Camping in the Tillamook State Forest (1/21-23/2022)

It’s been a while and this will be a big post! My partner and I were able to go camping over the weekend, and if you’ve read any of my blog posts you won’t be surprised that I took the opportunity to practice some comms and off grid operating. I wanted to work HF, do some shortwave listening, and see if I could do any UHF/VHF communications. Additionally I wanted to run off of the 100AH battery box for a couple days to see how well it held up under constant use. This is also the first camping trip I brought the speaker stand antenna mast setup on.

On the way out I ran APRS with the Kenwood TM-D710G and the COMET-NCG CA-2X4SR antenna that mounts on the hood of the 4Runner. I noticed that on the way out that I had APRS coverage nearly the whole way out.

The first night we arrived late so I did a bit of SWL. I mostly got Radio Havana Cuba, Radio Nikkei, a distant station broadcasting in Mandarin, and Radio New Zealand International.

The next day I set the antenna up following a fun walk in the woods below the camp site. Most of my work on HF was done using the usual Endfedz Trail friendly 10/20/40m antenna. I strung it between the 4Runner and my portable antenna mast. I also added a 6m end fed dipole to the setup to see if I could reach Kevin, K7AJK from my camp site on the Lab599 TX-500. We had no luck. I wasn’t actually able to make any voice contacts on 20m with this setup even running at 10W, but there was a contest on the band so it was both congested and I suspect folks were running at fairly high power levels to make contacts. As you’ll be able to see from photographs I did a little hack with a stick I found to push the antenna higher off the ground on the truck side. It was especially helpful in preventing the hatch back from striking the antenna.

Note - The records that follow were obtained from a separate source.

/-- Frames held at the end of the band pass have no frame after them: they are discarded (R118). -/
def State.heldEnd (s : State) : State :=
  (List.range 64).foldl (fun s t =>
    if (s.rtrk t).held.isSome then (s.setRtrk t { s.rtrk t with held := none }).frameDiscard else s) s

/-- The band pass is over: the jobs of TFE, TDT and, in a read, of FMT end, and the gate drops. -/
def State.passOver (s : State) : State :=
  match s.tape.pass with
  | none => s
  | some p =>
    let s := (s.endJob pTfe p.tfe).endJob pTdt p.tdt
    let s := if p.write then s else s.endJob pFmt p.fmt
    let s := { s with tape := { s.tape with pass := none } }
    ((s.fset pFmt Reg.FMT_STAT 1 1 0).writeGate false).resCheck

/-- The band pass ends (R93, R185): wear is written, the jobs of TFE, TDT and FMT end, and the loops are idle. -/
def State.passEnd (s : State) : State :=
  match s.tape.pass with
  | none => s
  | some p =>
    let mode := s.tfeF pTfe Reg.TFE_CTRL 0 2
    let s := if mode = 1 ∨ mode = 2 then
        ((List.range 70).foldl (fun s n =>
          if s.chEn n && (mode == 1 || n < 66) then
            s.fset (pCh n) Reg.CH_WEAR (16 * (mode - 1)) 16 (unsignedOf 16 (Int.fdiv (s.chan n).wear (2 ^ 24)))
          else s) s).headWear (mode - 1)
      else s
    let s := s.raise pTfe 8
    let s := (List.range 70).foldl (fun s n => (s.fset (pCh n) Reg.CH_STAT 1 2 0).setTim n 8 1 2 0) s
    (if p.write then s else s.heldEnd).passOver

/-- A data-set separator on read (R122, R185): the pass ends where STREAM was 0 before it (R196). -/
def State.separator (s : State) : State :=
  match s.tape.pass, s.readFmt with
  | some p, some k =>
    if p.write then s
    else
      let go := s.streaming
      let s := s.closeDue k 4
      let s := s.setFmt { s.fmt with interval := s.fmt.interval + 1 }
      if go then s else s.passEnd
  | _, _ => s

/-! ### Writing (R124 to R128) -/

/-- The write format in force for the data set in progress. -/
def State.writeFmt (s : State) : Option Nat :=
  let w := match s.fmt.job with
    | some e => s.setting pFmt e pFmt Reg.FMT_WFMT
    | none => s.rg pFmt Reg.FMT_WFMT
  if bitsOf w 7 1 = 1 then some (bitsOf w 0 3) else none

/-- The data codeword that a cell holds; none for parity (R119, R120). -/
def State.dataOf (s : State) (k cell : Nat) : Option Nat :=
  let (g, j) := s.symbolOf k cell
  if j < s.outerK k then some (j * s.groups k + g) else none

/-- The data codewords of a data set in the order in which its frames need them. -/
def State.needOrder (s : State) (k : Nat) : List Nat :=
  (List.range (s.framesOf k)).flatMap fun f => (List.range (s.trksOf k)).flatMap fun t =>
    (List.range (s.ncw k)).filterMap fun i => s.dataOf k (s.frameCell k t f i)

/-- FMT names the codewords of the data set at place `ofs` of the ring to port 0 (R15, R238). -/
def State.fetchName (s : State) (k ofs : Nat) : State :=
  let l := s.needOrder k
  let s := s.setFmt { s.fmt with named := s.fmt.named ++ l.map fun d => (ofs, d) }
  s.rtName 0 (l.flatMap fun d => s.ringPieces (ofs + d * s.cwBytes k) (s.cwBytes k))

/-- The codewords that FMT has taken of the data set at place `ofs`. -/
def State.takenOf (s : State) (ofs : Nat) : FMap (List Byte) := mapGet (fun _ => []) s.fmt.taken ofs

/-- FMT takes codewords from the buffer of port 0 in order until it has all of `want` of the data set at place `ofs`; false where the buffer
runs empty first (R240). -/
def State.fetchUntil (s : State) (k ofs : Nat) (want : List Nat) : Nat → State × Bool
  | 0 => (s, want.all fun d => (mapFind (s.takenOf ofs) d).isSome)
  | n + 1 =>
    if want.all fun d => (mapFind (s.takenOf ofs) d).isSome then (s, true) else
    match s.fmt.named with
    | (o, d) :: q =>
      if s.rtFillOf 0 < s.cwBytes k then (s, false)
      else
        let (s, b) := s.rtTake 0 (s.cwBytes k)
        let t := if s.tpi.ring.any (·.ofs == o) then mapPut s.fmt.taken o (mapPut (s.takenOf o) d b) else s.fmt.taken
        (s.setFmt { s.fmt with named := q, taken := t }).fetchUntil k ofs want n
    | [] => (s, false)

/-- The user area of a data set from the codewords taken. -/
def State.takenUser (s : State) (k ofs : Nat) : List Byte :=
  let m := s.takenOf ofs
  (List.range (s.outerK k * s.groups k)).flatMap fun d => (mapFind m d).getD (List.replicate (s.cwBytes k) 0)

/-- FMT forgets what it has taken of data sets that have left the ring. -/
def State.forgetTaken (s : State) : State :=
  s.setFmt { s.fmt with taken := s.fmt.taken.filter fun e => s.tpi.ring.any (·.ofs == e.1) }

/-- Data sets that zone capacity takes under write format `k` (R127). -/
def State.zoneSets (s : State) (k : Nat) : Nat := ceilDiv (s.ff k 11 4 4 * s.ff k 11 0xC 2) (max 1 (s.userArea k))

/-- Data set `i` of zone `z`: its bytes in LBA order; blocks that hold nothing are zeros (R127, R439). -/
def State.zoneSet (s : State) (k z i : Nat) : List Byte :=
  let u := s.userArea k
  let base := 1024 * 2 ^ 64 + z * s.ff k 11 0 4
  let z4 := max 1 (s.ff k 11 0xC 2)
  let lo := i * u / z4
  let hi := ceilDiv ((i + 1) * u) z4
  let bytes := (List.range (hi - lo)).flatMap fun j =>
    let b := if lo + j < s.ff k 11 4 4 then mapFind s.blocks (base + lo + j) else none
    match b with
    | some x => padTo z4 x.data
    | none => List.replicate z4 0
  (bytes.drop (i * u - lo * z4)).take u

/-- The destage of zone `z` puts data sets into the ring while it has room for them. -/
def State.zoneFill (s : State) (k z : Nat) : Nat → State
  | 0 => s
  | n + 1 =>
    match mapFind s.zones z with
    | some x =>
      let u := s.userArea k
      if s.zoneSets k ≤ x.sent ∨ s.ringSize < s.ringFill + u then s
      else
        let t := s.tpi
        let s := s.ringWrite t.tail (s.zoneSet k z x.sent)
        let s := (s.setTpi { t with ring := t.ring ++ [⟨none, t.tail, u, [], some z, []⟩], tail := (t.tail + u) % s.ringSize }).showRing
        let s := s.fetchName k t.tail
        State.zoneFill { s with zones := mapPut s.zones z { x with sent := x.sent + 1 } } k z n
    | none => s

/-- The destage of zone `z` starts: its places are counted anew, and its first data sets go to the ring (R15, R127). -/
def State.destageBegin (s : State) (k z : Nat) (x : Zone) : State :=
  let s := s.setFmt { s.fmt with places := mapDel s.fmt.places z }
  State.zoneFill { s with zones := mapPut s.zones z { x with destaging := true, sent := 0 } } k z (s.zoneSets k)

/-- Data set `dsn` is written and verified: it leaves the ring, which takes the zone's next ones, and the zone is destaged once
it was the last. -/
def State.setWritten (s : State) (k dsn : Nat) : State :=
  match s.tpi.ring.find? (·.dsn == some dsn) with
  | none => s
  | some r =>
    let s := (s.setTpi { s.tpi with ring := s.tpi.ring.filter fun x => x.dsn ≠ some dsn }).showRing.forgetTaken
    match r.zone with
    | none => s
    | some z =>
      let s := s.zoneFill k z (s.zoneSets k)
      if s.tpi.ring.any (·.zone == some z) then s
      else match mapFind s.zones z with
        | some x => if x.destaging then { s with zones := mapPut s.zones z { x with destaging := false, destaged := true } } else s
        | none => s

/-- A whole-data-set rewrite of `w` is scheduled (R125); its other rewrites are dropped (log entry 44). -/
def State.wholeRewrite (s : State) (w : WriteSet) : State :=
  let f := s.fmt
  let drop (l : List (FrameId × Nat)) := l.filter fun x => x.1.dsn ≠ w.dsn
  let nw : WriteSet := ⟨w.dsn, w.copy + 1, 0, w.zone⟩
  let s := s.setFmt { f with
    late := f.late.filter fun x => x.dsn ≠ w.dsn
    whole := (f.whole.filter fun x => x.dsn < w.dsn) ++ [nw] ++ (f.whole.filter fun x => w.dsn < x.dsn)
    tracks := f.tracks.map fun t => (t.1, { t.2 with rewrites := drop t.2.rewrites }) }
  let s := ((s.cntSat pFmt (Reg.FMT_SPOIL 1) 0 32 1).errCnt pFmt 3).raise pFmt 7
  (s.mediaAdd 0x11 1024 0 0 1 s.cartId (s.tapeAux w.dsn nw.copy)).showFmt

/-- Every track has written all original frames of the current data set, and as many slots as every other track (R124). -/
def State.intervalDone (s : State) (k : Nat) : Bool :=
  (List.range (s.trksOf k)).all fun t => s.framesOf k ≤ (s.wtrk t).next && (s.wtrk t).slots == (s.wtrk 0).slots

/-- Frames of data set `dsn` wait for their verify, or to be rewritten. -/
def State.unjudged (s : State) (dsn : Nat) : Bool :=
  s.fmt.tracks.any fun t => (t.2.rewrites.map (·.1) ++ t.2.issued).any (·.dsn == dsn)

/-- No data set follows the last one written: it is done once none of its frames waits. -/
def State.lastDone (s : State) (k : Nat) : State :=
  match s.fmt.prev with
  | some p =>
    if s.unjudged p.dsn ∨ s.fmt.whole.any (·.dsn == p.dsn) then s
    else (s.setFmt { s.fmt with prev := none }).setWritten k p.dsn
  | none => s
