/-- Units of mapped-out dies are rebuilt by stripe one after another, while the record queue has room, each under a firmware tag (R218, R221);
at most `n` of them start. -/
def State.rebuildNext (s : State) : Nat → State
  | 0 => s
  | n + 1 =>
    match s.flash.rebuilds, s.firmTag with
    | (u, l) :: q, some tag =>
      if 64 ≤ s.flash.unrec.length ∨ s.flash.patrols.any (·.2.mapout) then s else
      let s := s.setFlash { s.flash with rebuilds := q }
      let (s, w) := s.mapEntry u
      let todo := (List.range 4).filter fun k => natBits w (42 + k) 1 == 0
      if natBits w 41 1 = 0 ∨ locOf w ≠ l ∨ todo.isEmpty then s.rebuildNext n else
      let s := s.setFlash { s.flash with patrols := mapPut s.flash.patrols tag ⟨u, l, false, true, [], todo.length, false, [], true⟩ }
      let s := todo.foldl (fun s k =>
        let s := s.accept pFtm
        s.startRebuild (patrolOp tag k) ⟨u, k, l, .patrol tag, 4, 0, 0, [], [], false, [], false, none, none, 0, [], s.epoch pFtm, 0⟩) s
      s.rebuildNext n
    | _, _ => s

/-- Rebuilds that wait go on. -/
def State.rebuildsRun (s : State) : State := s.rebuildNext s.flash.rebuilds.length

/-- A codeword's result goes to who asked for it (R143). -/
def State.cwDeliver (s : State) (e : Ended) : State :=
  match e.1.owner with
  | .bus => s.emit (.data (resultBytes e.1.tag e.2))
  | .tape dsn cell => if e.2.cls ≤ 0x01 then s.cellStore dsn cell e.2.out else s
  | .flash op => (s.sliceDecoded op e.2).rebuildsRun

end Sys2Proof.Machine
end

View of an antenna mast guyed to the ground and a line with an antenna running to a SUV in the background
Guyed antenna mast with two antennas added
View of an SUV with a piece of wood lashed to the roof rack holding some paracord off of the top of the vehicle.
Found piece of wood used to push the antenna higher off of the roof of the 4Runner
An antenna tied to paracord running from the upper-right corner of the photo to a mast several feet away on the edge of a hill. The transformer for the antenna is visible with feed line hanging down. Forest in the background.
The Trail Friendly Endfedz is strung along some paracord to prevent damage to the antenna if the mast blew over.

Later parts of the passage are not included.